Info Favorites Register Log in
myArmoury.com Discussion Forums

Forum index Memberlist Usergroups Spotlight Topics Search
Forum Index > Historical Arms Talk > 13th-early14th cent infantry armour Reply to topic
This is a standard topic  
Author Message
Nathan Quarantillo




Location: Eastern Panhandle WV, USA
Joined: 14 Aug 2009

Posts: 279

PostPosted: Mon 10 May, 2010 4:14 pm    Post subject: 13th-early14th cent infantry armour         Reply with quote

Hello, I am inquiring on the number of men on the battlefield who would have armour. I have read that in the 13-early/mid 14th cent, that there was in fact a very small proportion of people in a medieval host who were armoured.
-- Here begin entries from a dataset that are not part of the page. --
/-- Settles O41: after PUSH or CALL the address stored to reads as the byte stored, and the cycle takes the
byte at `pc` as its opcode byte. -/
theorem pushedByteIsFetchedNext : Obligations.PushedByteIsFetchedNext := by
  refine fun r s => ⟨⟨_, exec_push_eq r s, fun k hk => ?_, fun hs hpc hf => ?_⟩,
    ⟨_, exec_call_eq r s, fun k hk => ?_, fun hs hpc hf => ?_⟩⟩
  · rw [State.instrByte_of_byteAddr_eq hk]; simp
  · exact fetchesOpcodeByte_of_readMem hs hpc hf (by simp)
  · rw [State.instrByte_of_byteAddr_eq hk]; simp
  · have htarget : (if r = 7 then s.sp - 1 else s.readReg r) = s.pushAddr := by
      rw [State.pushAddr_eq] at hpc ⊢
      split
      · rfl
      · rename_i hr; exact hpc.resolve_left hr
    exact fetchesOpcodeByte_of_readMem hs htarget hf (by simp)

/-- Settles O44: a Load from reset writes its bytes over cells that hold 0, and a step that executes neither
PUSH nor CALL keeps memory. -/
theorem memoryIsZeroThenTheImage : Obligations.MemoryIsZeroThenTheImage := by
  refine ⟨State.reset_readMem, fun bytes hlen => ?load, fun s t a hst hne => ?step⟩
  case load =>
    refine ⟨_, State.load_eq_ok rfl rfl (Nat.lt_succ_of_le hlen), fun a => ?_⟩
    have hread : (State.reset.writeBytes 0 bytes).readMem a = bytes.getD a.toNat 0 := by
      simpa using State.readMem_writeBytes State.reset 0 a hlen
    exact hread
  case step =>
    obtain ⟨-, ⟨i, hf, hex⟩ | ⟨r, -, rfl⟩⟩ := step_eq_next_iff.mp hst
    · by_contra hno
      have hmem : t.mem = s.mem := exec_mem_of_ne_push_call hex
        (fun r hi => hno ⟨r, .inl (hi ▸ hf)⟩) (fun r hi => hno ⟨r, .inr (hi ▸ hf)⟩)
      exact hne (congrArg (Memory.read · a.toNat) hmem)
    · exact absurd (State.raiseFault_readMem s r a) hne

end Sys2Proof.Claims
end

section
/-! PROOFS. The decoder and the fetch: what decoding from an opcode byte says, what a fetched instruction has in
memory, and the statements of spec/30_encoding.md (R71, R73, R92). -/

namespace Sys2Proof

/-! ### Decoding from an opcode byte -/

/-- No row's format has more than two operand bytes (R70). -/
theorem Opcode.operandCount_le_two (cfg : Config) (o : Opcode) : o.operandCount cfg ≤ 2 := by
  unfold Opcode.operandCount
  cases o.format cfg <;> decide

/-- What decoding an instruction says: a row's byte, as many operand bytes as its format has, and the row
assembled. -/
theorem decode_cons_eq_instr_iff {cfg : Config} {b : Byte} {ops rest : List Byte} {i : Instr} :
    decode cfg (b :: ops) = .instr i rest ↔
      ∃ o, Opcode.ofByte? b = some o ∧ o.operandCount cfg ≤ ops.length ∧
        o.assemble cfg (ops.getD 0 0) (ops.getD 1 0) = .instr i ∧ rest = ops.drop (o.operandCount cfg) := by
  rw [decode]
  cases Opcode.ofByte? b with
  | none => simp
  | some o =>
    simp only [Option.some_inj, exists_eq_left', ← not_lt]
    by_cases hlen : ops.length < o.operandCount cfg
    · simp [hlen]
    · cases o.assemble cfg (ops.getD 0 0) (ops.getD 1 0) <;> simp [hlen, eq_comm]

/-- A byte is refused as unknown exactly when no row has it: what may be wrong with a row's operands is
refused by another name (R78). -/
theorem decode_cons_eq_unknownInstruction_iff {cfg : Config} {b : Byte} {ops : List Byte} :
    decode cfg (b :: ops) = .reject (.unknownInstruction b) ↔ Opcode.ofByte? b = none := by
  rw [decode]
  cases Opcode.ofByte? b with
  | none => simp
  | some o =>
    simp only [reduceCtorEq, iff_false]
    split
    · simp
    · cases o.assemble cfg (ops.getD 0 0) (ops.getD 1 0) <;> simp

/-- A well-formed instruction is as long as its row's format says (R70). -/
theorem Instr.length_of_wellFormed {cfg : Config} {i : Instr} (h : i.wellFormed cfg = true) :
    i.length = 1 + i.opcode.operandCount cfg :=
  congrArg (1 + ·) (Instr.operandBytes_length h)

/-- What is decoded belongs to the row of the first byte, and its length is the number of bytes consumed. -/
theorem opcode_and_length_of_decode {cfg : Config} {b : Byte} {ops rest : List Byte} {i : Instr}
    (h : decode cfg (b :: ops) = .instr i rest) :
    Opcode.ofByte? b = some i.opcode ∧ i.length = 1 + i.opcode.operandCount cfg ∧
      (b :: ops).length = i.length + rest.length := by
  obtain ⟨o, ho, hcount, ha, rfl⟩ := decode_cons_eq_instr_iff.mp h
  obtain ⟨rfl, hwf, -⟩ := Opcode.assemble_eq_instr ha
  have hlen := Instr.length_of_wellFormed hwf
  refine ⟨ho, hlen, ?_⟩
  rw [List.length_cons, List.length_drop, hlen]
  omega

end Sys2Proof

namespace Sys2Proof.Machine

/-! ### What stands in memory at a fetch -/

@[simp] theorem State.setPc_pc_self (s : State) : s.setPc s.pc = s := rfl

/-- The bytes of an instruction with `n` operand bytes: the opcode byte and the first `n` of the two that
follow it. -/
theorem State.instrBytes_one_add (s : State) {n : Nat} (h : n ≤ 2) :
    s.instrBytes (1 + n) = s.readMem s.pc :: [s.instrByte 1, s.instrByte 2].take n := by
  have hzero : s.instrByte 0 = s.readMem s.pc := congrArg s.readMem s.byteAddr_zero
  interval_cases n <;> simp [State.instrBytes, List.range_succ, hzero]

/-- The disassembler at the byte of a row (R92). -/
theorem State.disassembleAt_of_ofByte? {s : State} {a : Byte} {o : Opcode}
    (h : Opcode.ofByte? (s.readMem a) = some o) :
    s.disassembleAt a = .row o ((s.setPc a).instrBytes (1 + o.operandCount s.config)) := by
  simp [State.disassembleAt, h]

/-- What a fetched instruction says of memory: it is well formed, the byte at `pc` is of its row, and its
encoding lies from `pc` on. -/
theorem State.encode_at_pc_of_fetch {s : State} {i : Instr} (h : s.fetch = .instr i) :
    i.wellFormed s.config = true ∧ Opcode.ofByte? (s.readMem s.pc) = some i.opcode ∧
      s.instrBytes (1 + i.opcode.operandCount s.config) = encode i := by
  obtain ⟨-, o, ho, -, ha⟩ := State.fetch_eq_instr_iff.mp h
  obtain ⟨rfl, hwf, hops⟩ := Opcode.assemble_eq_instr ha
  refine ⟨hwf, ho, ?_⟩
  rw [State.instrBytes_one_add s (Opcode.operandCount_le_two _ _), encode, hops, Opcode.byte_of_ofByte? ho]

/-- Every byte of a fetched instruction may be fetched: the cycle checks the opcode address and then each
operand's (R84). -/
theorem State.fetchable_byteAddr_of_fetch {s : State} {i : Instr} (h : s.fetch = .instr i) {k : Nat}
    (hk : k < i.length) : s.fetchable (s.byteAddr k) := by
  obtain ⟨hpc, o, -, hoperands, ha⟩ := State.fetch_eq_instr_iff.mp h
  obtain ⟨rfl, hwf, -⟩ := Opcode.assemble_eq_instr ha
  rw [Instr.length_of_wellFormed hwf] at hk
  cases k with
  | zero => rwa [State.byteAddr_zero]
  | succ k => exact hoperands (k + 1) (by omega) (by omega)

end Sys2Proof.Machine

namespace Sys2Proof.Claims

open Sys2Proof.Machine

/-- Settles O18: both instructions are of the one row the first byte finds, whose format fixes the length. -/
theorem opcodeByteFixesLength : Obligations.OpcodeByteFixesLength := by
  intro cfg b ops ops' rest rest' i i' h h'
  obtain ⟨ho, hlen, hconsumed⟩ := opcode_and_length_of_decode h
  obtain ⟨ho', hlen', -⟩ := opcode_and_length_of_decode h'
  have hrow : i.opcode = i'.opcode := Option.some.inj (ho.symm.trans ho')
  exact ⟨by rw [hlen, hlen', hrow], hconsumed⟩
But I find that this conflicts with period reports. For example, the battle of Arsuf, it is described that the infantry had maille hauberks & gambesons. Also, some battles in Scotland at the time mention that some schiltrons were less vulnerable to arrows because of a higher proportion of armoured men. Could someone better informed than I please clear this matter up for me?

all help is appreciated, thanks.

"Id rather be historically accurate than politically correct"
View user's profile Send private message
Randall Moffett




Location: Northern Utah
Joined: 07 Jun 2006
Reading list: 5 books

Posts: 2,119

PostPosted: Mon 10 May, 2010 8:39 pm    Post subject:         Reply with quote

I think the problem you face is that in every specific battle/conflict it will be different. Sometimes you are fighting rebel commoners who'd often be armed to a limited amount while sometimes you might be facing a more professional army where everyone is well equipped. Really I am not sure how to answer this.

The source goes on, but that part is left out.